Dear Editor!
Mycobacterium tuberculosis remains one of the greatest public health problems in developing countries. However evidence about spread, geographic occurrence and evolutionary genetics of Mycobacterium tuberculosis strains is scarce1. The foremost dilemma of many World's TB Control Programs is the development of multidrug resistant tuberculosis (MDR TB). Although MDR TB cases are continuously being reported both in industrialized and unindustrialized countries, it is more widespread in developing countries with abject values of living2. Several socio-economic and biological aspects including poor chemotherapy, poverty, absence of vigilance and smoking are accountable for the TB prevalence. World Health Organization (WHO) has confirmed TB epidemic as a global emergency due to the associated reasons3. Several studies and analyses on susceptible groups have demonstrated that tuberculosis is more transferrable when Mycobacterium tuberculosis is present in sputum before any active anti-tuberculous treatment4. Youngsters are found to be at a larger risk of falling ill with active tuberculosis due to poor immunity while pediatric drug resistant TB undoubtedly specifies the transmission of drug resistant bacilli from grown-ups5.
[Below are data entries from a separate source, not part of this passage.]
/-! ### silenceFrame -/

@[simp] theorem State.silenceFrame_probe (s : State) (r : RingId) : (s.silenceFrame r).probe = s.probe := by
  unfold State.silenceFrame; dsimp only; split <;> split <;> simp
@[simp] theorem State.silenceFrame_memory (s : State) (r : RingId) : (s.silenceFrame r).memory = s.memory := by
  unfold State.silenceFrame; dsimp only; split <;> split <;> simp
@[simp] theorem State.silenceFrame_quote (s : State) (r : RingId) : (s.silenceFrame r).quote = s.quote := by
  unfold State.silenceFrame; dsimp only; split <;> split <;> simp
@[simp] theorem State.silenceFrame_highlight (s : State) (r : RingId) : (s.silenceFrame r).highlight = s.highlight := by
  unfold State.silenceFrame; dsimp only; split <;> split <;> simp
@[simp] theorem State.silenceFrame_plane (s : State) (r : RingId) : (s.silenceFrame r).plane = s.plane := by
  unfold State.silenceFrame; dsimp only; split <;> split <;> simp
@[simp] theorem State.silenceFrame_video (s : State) (r : RingId) : (s.silenceFrame r).video = s.video := by
  unfold State.silenceFrame; dsimp only; split <;> split <;> simp
@[simp] theorem State.silenceFrame_resetHeld (s : State) (r : RingId) : (s.silenceFrame r).resetHeld = s.resetHeld := by
  unfold State.silenceFrame; dsimp only; split <;> split <;> simp
@[simp] theorem State.silenceFrame_freeCount (s : State) (r : RingId) : (s.silenceFrame r).freeCount = s.freeCount := by
  unfold State.silenceFrame; dsimp only; split <;> split <;> simp
@[simp] theorem State.silenceFrame_pending (s : State) (r : RingId) : (s.silenceFrame r).pending = s.pending := by
  unfold State.silenceFrame; dsimp only; split <;> split <;> simp

/-! ### ringFrame -/

@[simp] theorem State.ringFrame_probe (s : State) (r : RingId) : (s.ringFrame r).probe = s.probe := by
  simp [State.ringFrame]
@[simp] theorem State.ringFrame_quote (s : State) (r : RingId) : (s.ringFrame r).quote = s.quote := by
  simp [State.ringFrame]
@[simp] theorem State.ringFrame_highlight (s : State) (r : RingId) : (s.ringFrame r).highlight = s.highlight := by
  simp [State.ringFrame]
@[simp] theorem State.ringFrame_plane (s : State) (r : RingId) : (s.ringFrame r).plane = s.plane := by
  simp [State.ringFrame]
@[simp] theorem State.ringFrame_video (s : State) (r : RingId) : (s.ringFrame r).video = s.video := by
  simp [State.ringFrame]
@[simp] theorem State.ringFrame_resetHeld (s : State) (r : RingId) : (s.ringFrame r).resetHeld = s.resetHeld := by
  simp [State.ringFrame]
@[simp] theorem State.ringFrame_freeCount (s : State) (r : RingId) : (s.ringFrame r).freeCount = s.freeCount := by
  simp [State.ringFrame]
@[simp] theorem State.ringFrame_pending (s : State) (r : RingId) : (s.ringFrame r).pending = s.pending := by
  simp [State.ringFrame]

/-! ### takeRingOn -/

@[simp] theorem State.takeRingOn_probe (s : State) (r : RingId) : (s.takeRingOn r).probe = s.probe := by
  unfold State.takeRingOn; dsimp only; split <;> (try split) <;> simp
@[simp] theorem State.takeRingOn_quote (s : State) (r : RingId) : (s.takeRingOn r).quote = s.quote := by
  unfold State.takeRingOn; dsimp only; split <;> (try split) <;> simp
@[simp] theorem State.takeRingOn_highlight (s : State) (r : RingId) : (s.takeRingOn r).highlight = s.highlight := by
  unfold State.takeRingOn; dsimp only; split <;> (try split) <;> simp
@[simp] theorem State.takeRingOn_plane (s : State) (r : RingId) : (s.takeRingOn r).plane = s.plane := by
  unfold State.takeRingOn; dsimp only; split <;> (try split) <;> simp
@[simp] theorem State.takeRingOn_video (s : State) (r : RingId) : (s.takeRingOn r).video = s.video := by
  unfold State.takeRingOn; dsimp only; split <;> (try split) <;> simp
@[simp] theorem State.takeRingOn_resetHeld (s : State) (r : RingId) : (s.takeRingOn r).resetHeld = s.resetHeld := by
  unfold State.takeRingOn; dsimp only; split <;> (try split) <;> simp
@[simp] theorem State.takeRingOn_freeCount (s : State) (r : RingId) : (s.takeRingOn r).freeCount = s.freeCount := by
  unfold State.takeRingOn; dsimp only; split <;> (try split) <;> simp
@[simp] theorem State.takeRingOn_pending (s : State) (r : RingId) : (s.takeRingOn r).pending = s.pending := by
  unfold State.takeRingOn; dsimp only; split <;> (try split) <;> simp

/-! ### takeRingOff -/

@[simp] theorem State.takeRingOff_probe (s : State) (r : RingId) : (s.takeRingOff r).probe = s.probe := by
  unfold State.takeRingOff; dsimp only; split <;> (try split) <;> simp
@[simp] theorem State.takeRingOff_memory (s : State) (r : RingId) : (s.takeRingOff r).memory = s.memory := by
  unfold State.takeRingOff; dsimp only; split <;> (try split) <;> simp
@[simp] theorem State.takeRingOff_quote (s : State) (r : RingId) : (s.takeRingOff r).quote = s.quote := by
  unfold State.takeRingOff; dsimp only; split <;> (try split) <;> simp
@[simp] theorem State.takeRingOff_highlight (s : State) (r : RingId) : (s.takeRingOff r).highlight = s.highlight := by
  unfold State.takeRingOff; dsimp only; split <;> (try split) <;> simp
@[simp] theorem State.takeRingOff_plane (s : State) (r : RingId) : (s.takeRingOff r).plane = s.plane := by
  unfold State.takeRingOff; dsimp only; split <;> (try split) <;> simp
@[simp] theorem State.takeRingOff_video (s : State) (r : RingId) : (s.takeRingOff r).video = s.video := by
  unfold State.takeRingOff; dsimp only; split <;> (try split) <;> simp
@[simp] theorem State.takeRingOff_resetHeld (s : State) (r : RingId) : (s.takeRingOff r).resetHeld = s.resetHeld := by
  unfold State.takeRingOff; dsimp only; split <;> (try split) <;> simp
@[simp] theorem State.takeRingOff_freeCount (s : State) (r : RingId) : (s.takeRingOff r).freeCount = s.freeCount := by
  unfold State.takeRingOff; dsimp only; split <;> (try split) <;> simp
@[simp] theorem State.takeRingOff_pending (s : State) (r : RingId) : (s.takeRingOff r).pending = s.pending := by
  unfold State.takeRingOff; dsimp only; split <;> (try split) <;> simp

/-! ### passOn -/

@[simp] theorem State.passOn_ports (s : State) (r : RingId) (d : Descriptor) : (s.passOn r d).ports = s.ports := by
  unfold State.passOn; split <;> simp
@[simp] theorem State.passOn_probe (s : State) (r : RingId) (d : Descriptor) : (s.passOn r d).probe = s.probe := by
  unfold State.passOn; split <;> simp
@[simp] theorem State.passOn_rings (s : State) (r : RingId) (d : Descriptor) : (s.passOn r d).rings = s.rings := by
  unfold State.passOn; split <;> simp
@[simp] theorem State.passOn_memory (s : State) (r : RingId) (d : Descriptor) : (s.passOn r d).memory = s.memory := by
  unfold State.passOn; split <;> simp
@[simp] theorem State.passOn_highlight (s : State) (r : RingId) (d : Descriptor) : (s.passOn r d).highlight = s.highlight := by
  unfold State.passOn; split <;> simp
@[simp] theorem State.passOn_video (s : State) (r : RingId) (d : Descriptor) : (s.passOn r d).video = s.video := by
  unfold State.passOn; split <;> simp
@[simp] theorem State.passOn_control (s : State) (r : RingId) (d : Descriptor) : (s.passOn r d).control = s.control := by
  unfold State.passOn; split <;> simp
@[simp] theorem State.passOn_resetHeld (s : State) (r : RingId) (d : Descriptor) : (s.passOn r d).resetHeld = s.resetHeld := by
  unfold State.passOn; split <;> simp
@[simp] theorem State.passOn_freeCount (s : State) (r : RingId) (d : Descriptor) : (s.passOn r d).freeCount = s.freeCount := by
  unfold State.passOn; split <;> simp
@[simp] theorem State.passOn_pending (s : State) (r : RingId) (d : Descriptor) : (s.passOn r d).pending = s.pending := by
  unfold State.passOn; split <;> simp

/-! ### quoteFinish -/

@[simp] theorem State.quoteFinish_ports (s : State) (l : List RenderRequest) (r : RingId) (st : Status) (w : Word) : (s.quoteFinish l r st w).ports = s.ports := by
  unfold State.quoteFinish; dsimp only; split <;> simp
@[simp] theorem State.quoteFinish_probe (s : State) (l : List RenderRequest) (r : RingId) (st : Status) (w : Word) : (s.quoteFinish l r st w).probe = s.probe := by
  unfold State.quoteFinish; dsimp only; split <;> simp
@[simp] theorem State.quoteFinish_memory (s : State) (l : List RenderRequest) (r : RingId) (st : Status) (w : Word) : (s.quoteFinish l r st w).memory = s.memory := by
  unfold State.quoteFinish; dsimp only; split <;> simp
@[simp] theorem State.quoteFinish_highlight (s : State) (l : List RenderRequest) (r : RingId) (st : Status) (w : Word) : (s.quoteFinish l r st w).highlight = s.highlight := by
  unfold State.quoteFinish; dsimp only; split <;> simp
@[simp] theorem State.quoteFinish_plane (s : State) (l : List RenderRequest) (r : RingId) (st : Status) (w : Word) : (s.quoteFinish l r st w).plane = s.plane := by
  unfold State.quoteFinish; dsimp only; split <;> simp
@[simp] theorem State.quoteFinish_video (s : State) (l : List RenderRequest) (r : RingId) (st : Status) (w : Word) : (s.quoteFinish l r st w).video = s.video := by
  unfold State.quoteFinish; dsimp only; split <;> simp
@[simp] theorem State.quoteFinish_control (s : State) (l : List RenderRequest) (r : RingId) (st : Status) (w : Word) : (s.quoteFinish l r st w).control = s.control := by
  unfold State.quoteFinish; dsimp only; split <;> simp
@[simp] theorem State.quoteFinish_resetHeld (s : State) (l : List RenderRequest) (r : RingId) (st : Status) (w : Word) : (s.quoteFinish l r st w).resetHeld = s.resetHeld := by
  unfold State.quoteFinish; dsimp only; split <;> simp
@[simp] theorem State.quoteFinish_freeCount (s : State) (l : List RenderRequest) (r : RingId) (st : Status) (w : Word) : (s.quoteFinish l r st w).freeCount = s.freeCount := by
  unfold State.quoteFinish; dsimp only; split <;> simp
@[simp] theorem State.quoteFinish_pending (s : State) (l : List RenderRequest) (r : RingId) (st : Status) (w : Word) : (s.quoteFinish l r st w).pending = s.pending := by
  unfold State.quoteFinish; dsimp only; split <;> simp

/-! ### requestStep -/

@[simp] theorem State.requestStep_ports (s : State) : (s.requestStep).ports = s.ports := by
  unfold State.requestStep; split <;> simp
@[simp] theorem State.requestStep_probe (s : State) : (s.requestStep).probe = s.probe := by
  unfold State.requestStep; split <;> simp
@[simp] theorem State.requestStep_rings (s : State) : (s.requestStep).rings = s.rings := by
  unfold State.requestStep; split <;> simp
@[simp] theorem State.requestStep_memory (s : State) : (s.requestStep).memory = s.memory := by
  unfold State.requestStep; split <;> simp
@[simp] theorem State.requestStep_quote (s : State) : (s.requestStep).quote = s.quote := by
  unfold State.requestStep; split <;> simp
@[simp] theorem State.requestStep_highlight (s : State) : (s.requestStep).highlight = s.highlight := by
  unfold State.requestStep; split <;> simp
@[simp] theorem State.requestStep_plane (s : State) : (s.requestStep).plane = s.plane := by
  unfold State.requestStep; split <;> simp
@[simp] theorem State.requestStep_video (s : State) : (s.requestStep).video = s.video := by
  unfold State.requestStep; split <;> simp
@[simp] theorem State.requestStep_control (s : State) : (s.requestStep).control = s.control := by
  unfold State.requestStep; split <;> simp
@[simp] theorem State.requestStep_resetHeld (s : State) : (s.requestStep).resetHeld = s.resetHeld := by
  unfold State.requestStep; split <;> simp
@[simp] theorem State.requestStep_freeCount (s : State) : (s.requestStep).freeCount = s.freeCount := by
  unfold State.requestStep; split <;> simp
@[simp] theorem State.requestStep_pending (s : State) : (s.requestStep).pending = s.pending := by
  unfold State.requestStep; split <;> simp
World Health Organization has categorized 22 developing countries as high burden TB countries due to high incidence and prevalence rates of TB in these countries. WHO also categorized 27 countries as high burden MDR-TB countries. Among these 27 countries, 24 are developing countries whereas 3 are developed countries (Table: 1).
Table 1.
General Incidence and Prevalence of TB and burden of MDR TB in developing countries (Modified from Global Tuberculosis Report, 2015 1,10).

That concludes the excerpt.